A former Florida state Republican who was hailed as a “good and decent man” by his onetime Democratic opponent plunged to his death Monday from a highway overpass.
The Hillsborough County medical examiner ruled the death of Robert Wallace, 65, a suicide; his body was found lying on rocks near a Dale Mabry Highway overpass in the Tampa area, according to the Tampa Bay Times.
"He was a good and decent man," Brian P. Rush, the 1994 incumbent who lost to Wallace despite outspending him, told the newspaper. "He had a different philosophy, but I could sense that he was honorable. He really wanted to be in public service."
A witness told the medical examiner about seeing Wallace fall 40 to 50 feet before his body was found by responders after 7 p.m. Monday.
St. Timothy Catholic Church in Lutz, where a Mass will be held in the former lawmaker's honor on Monday, confirmed the death to Fox News.
Wallace spent eight years in Tallahassee fighting new taxes and government overreach, voting against bills that called for mandatory swimming pool fences and bicycle helmets, the Tampa Bay Times reported.
He got on the ballot after going around and collecting enough signatures.
"Truman said that money doesn’t win elections, people do. I wanted to prove that," Wallace said after he was first voted into office. "The key was reaching people, going out walking the district door to door and waving signs on Dale Mabry and in downtown Tarpon Springs."
After hitting his term limit in 2002, Wallace ran an environmental engineering company in the Tampa area, under the “belief that man can cause problems and man can solve those problems.”
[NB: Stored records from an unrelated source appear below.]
/-- The unary forms fix the rs2 field (rules R204, R210). -/
def decodeOpFp (w : Word) : Decoded :=
  match (funct7 w).toNat with
  | 0x00 => .ok (.faddS (funct3 w) (rdField w) (rs1Field w) (rs2Field w))
  | 0x04 => .ok (.fsubS (funct3 w) (rdField w) (rs1Field w) (rs2Field w))
  | 0x08 => .ok (.fmulS (funct3 w) (rdField w) (rs1Field w) (rs2Field w))
  | 0x0C => .ok (.fdivS (funct3 w) (rdField w) (rs1Field w) (rs2Field w))
  | 0x2C => if rs2Field w = 0 then .ok (.fsqrtS (funct3 w) (rdField w) (rs1Field w)) else undefinedWord w
  | 0x10 =>
    match (funct3 w).toNat with
    | 0 => .ok (.fsgnjS (rdField w) (rs1Field w) (rs2Field w))
    | 1 => .ok (.fsgnjnS (rdField w) (rs1Field w) (rs2Field w))
    | 2 => .ok (.fsgnjxS (rdField w) (rs1Field w) (rs2Field w))
    | _ => undefinedWord w
  | 0x14 =>
    match (funct3 w).toNat with
    | 0 => .ok (.fminS (rdField w) (rs1Field w) (rs2Field w))
    | 1 => .ok (.fmaxS (rdField w) (rs1Field w) (rs2Field w))
    | _ => undefinedWord w
  | 0x50 =>
    match (funct3 w).toNat with
    | 0 => .ok (.fleS (rdField w) (rs1Field w) (rs2Field w))
    | 1 => .ok (.fltS (rdField w) (rs1Field w) (rs2Field w))
    | 2 => .ok (.feqS (rdField w) (rs1Field w) (rs2Field w))
    | _ => undefinedWord w
  | 0x60 =>
    match (rs2Field w).toNat with
    | 0 => .ok (.fcvtWS (funct3 w) (rdField w) (rs1Field w))
    | 1 => .ok (.fcvtWuS (funct3 w) (rdField w) (rs1Field w))
    | _ => undefinedWord w
  | 0x68 =>
    match (rs2Field w).toNat with
    | 0 => .ok (.fcvtSW (funct3 w) (rdField w) (rs1Field w))
    | 1 => .ok (.fcvtSWu (funct3 w) (rdField w) (rs1Field w))
    | _ => undefinedWord w
  | 0x20 => if rs2Field w = 1 then .ok (.fcvtSD (funct3 w) (rdField w) (rs1Field w)) else undefinedWord w
  | 0x70 =>
    if rs2Field w = 0 then
      match (funct3 w).toNat with
      | 0 => .ok (.fmvXW (rdField w) (rs1Field w))
      | 1 => .ok (.fclassS (rdField w) (rs1Field w))
      | _ => undefinedWord w
    else undefinedWord w
  | 0x78 => if rs2Field w = 0 ∧ funct3 w = 0 then .ok (.fmvWX (rdField w) (rs1Field w)) else undefinedWord w
  | 0x01 => .ok (.faddD (funct3 w) (rdField w) (rs1Field w) (rs2Field w))
  | 0x05 => .ok (.fsubD (funct3 w) (rdField w) (rs1Field w) (rs2Field w))
  | 0x09 => .ok (.fmulD (funct3 w) (rdField w) (rs1Field w) (rs2Field w))
  | 0x0D => .ok (.fdivD (funct3 w) (rdField w) (rs1Field w) (rs2Field w))
  | 0x2D => if rs2Field w = 0 then .ok (.fsqrtD (funct3 w) (rdField w) (rs1Field w)) else undefinedWord w
  | 0x11 =>
    match (funct3 w).toNat with
    | 0 => .ok (.fsgnjD (rdField w) (rs1Field w) (rs2Field w))
    | 1 => .ok (.fsgnjnD (rdField w) (rs1Field w) (rs2Field w))
    | 2 => .ok (.fsgnjxD (rdField w) (rs1Field w) (rs2Field w))
    | _ => undefinedWord w
  | 0x15 =>
    match (funct3 w).toNat with
    | 0 => .ok (.fminD (rdField w) (rs1Field w) (rs2Field w))
    | 1 => .ok (.fmaxD (rdField w) (rs1Field w) (rs2Field w))
    | _ => undefinedWord w
  | 0x51 =>
    match (funct3 w).toNat with
    | 0 => .ok (.fleD (rdField w) (rs1Field w) (rs2Field w))
    | 1 => .ok (.fltD (rdField w) (rs1Field w) (rs2Field w))
    | 2 => .ok (.feqD (rdField w) (rs1Field w) (rs2Field w))
    | _ => undefinedWord w
  | 0x61 =>
    match (rs2Field w).toNat with
    | 0 => .ok (.fcvtWD (funct3 w) (rdField w) (rs1Field w))
    | 1 => .ok (.fcvtWuD (funct3 w) (rdField w) (rs1Field w))
    | _ => undefinedWord w
  | 0x69 =>
    match (rs2Field w).toNat with
    | 0 => .ok (.fcvtDW (funct3 w) (rdField w) (rs1Field w))
    | 1 => .ok (.fcvtDWu (funct3 w) (rdField w) (rs1Field w))
    | _ => undefinedWord w
  | 0x21 => if rs2Field w = 0 then .ok (.fcvtDS (funct3 w) (rdField w) (rs1Field w)) else undefinedWord w
  | 0x71 => if rs2Field w = 0 ∧ funct3 w = 1 then .ok (.fclassD (rdField w) (rs1Field w)) else undefinedWord w
  | _ => undefinedWord w

def decodeBranch (w : Word) : Decoded :=
  match (funct3 w).toNat with
  | 0 => .ok (.beq (rs1Field w) (rs2Field w) (bImm w))
  | 1 => .ok (.bne (rs1Field w) (rs2Field w) (bImm w))
  | 4 => .ok (.blt (rs1Field w) (rs2Field w) (bImm w))
  | 5 => .ok (.bge (rs1Field w) (rs2Field w) (bImm w))
  | 6 => .ok (.bltu (rs1Field w) (rs2Field w) (bImm w))
  | 7 => .ok (.bgeu (rs1Field w) (rs2Field w) (bImm w))
  | _ => undefinedWord w

/-- The words of funct3 000 are fixed whole (rule R204). -/
def decodeSystem (w : Word) : Decoded :=
  match (funct3 w).toNat with
  | 0 =>
    if rdField w = 0 ∧ rs1Field w = 0 then
      match (iImm w).toNat with
      | 0x000 => .ok .ecall
      | 0x001 => .ok .ebreak
      | 0x105 => .ok .wfi
      | 0x302 => .ok .mret
      | _ => undefinedWord w
    else undefinedWord w
  | 1 => .ok (.csrrw (rdField w) (rs1Field w) (iImm w))
  | 2 => .ok (.csrrs (rdField w) (rs1Field w) (iImm w))
  | 3 => .ok (.csrrc (rdField w) (rs1Field w) (iImm w))
  | 5 => .ok (.csrrwi (rdField w) (rs1Field w) (iImm w))
  | 6 => .ok (.csrrsi (rdField w) (rs1Field w) (iImm w))
  | 7 => .ok (.csrrci (rdField w) (rs1Field w) (iImm w))
  | _ => undefinedWord w

/-- The instruction of a 32-bit word (rules R203, R210). -/
def decodeWord (w : Word) : Decoded :=
  match (opcode w).toNat with
  | 0x03 => decodeLoad w
  | 0x07 => decodeLoadFp w
  | 0x0B => decodeCustom0 w
  | 0x0F => decodeMiscMem w
  | 0x13 => decodeOpImm w
  | 0x17 => .ok (.auipc (rdField w) (uImm w))
  | 0x23 => decodeStore w
  | 0x27 => decodeStoreFp w
  | 0x2F => decodeAmo w
  | 0x33 => decodeOp w
  | 0x37 => .ok (.lui (rdField w) (uImm w))
  | 0x43 => decodeFused (.fmaddS (funct3 w) (rdField w) (rs1Field w) (rs2Field w) (rs3Field w))
      (.fmaddD (funct3 w) (rdField w) (rs1Field w) (rs2Field w) (rs3Field w)) w
  | 0x47 => decodeFused (.fmsubS (funct3 w) (rdField w) (rs1Field w) (rs2Field w) (rs3Field w))
      (.fmsubD (funct3 w) (rdField w) (rs1Field w) (rs2Field w) (rs3Field w)) w
  | 0x4B => decodeFused (.fnmsubS (funct3 w) (rdField w) (rs1Field w) (rs2Field w) (rs3Field w))
      (.fnmsubD (funct3 w) (rdField w) (rs1Field w) (rs2Field w) (rs3Field w)) w
  | 0x4F => decodeFused (.fnmaddS (funct3 w) (rdField w) (rs1Field w) (rs2Field w) (rs3Field w))
      (.fnmaddD (funct3 w) (rdField w) (rs1Field w) (rs2Field w) (rs3Field w)) w
  | 0x53 => decodeOpFp w
  | 0x63 => decodeBranch w
  | 0x67 => if funct3 w = 0 then .ok (.jalr (rdField w) (rs1Field w) (iImm w)) else undefinedWord w
  | 0x6F => .ok (.jal (rdField w) (jImm w))
  | 0x73 => decodeSystem w
  | _ => undefinedWord w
The medical examiner’s office said Wallace had been grappling with depression at the time of his death and was taking medications for it.
"This just proves how much we don’t know about how to fight mental illness," former state Sen. John Grant, who worked with Wallace, told the newspaper.
The newspaper said Wallace is survived by his wife, a daughter and three sons.
"He was a true family man who loved and cared deeply for his community," his daughter, Amber Loper, said in a family statement read Wednesday, as quoted by the newspaper.
"He worked hard to give all he could back to others, which led him to start his environmental business, run for state office and volunteer for many organizations,” she added. “He will be deeply missed."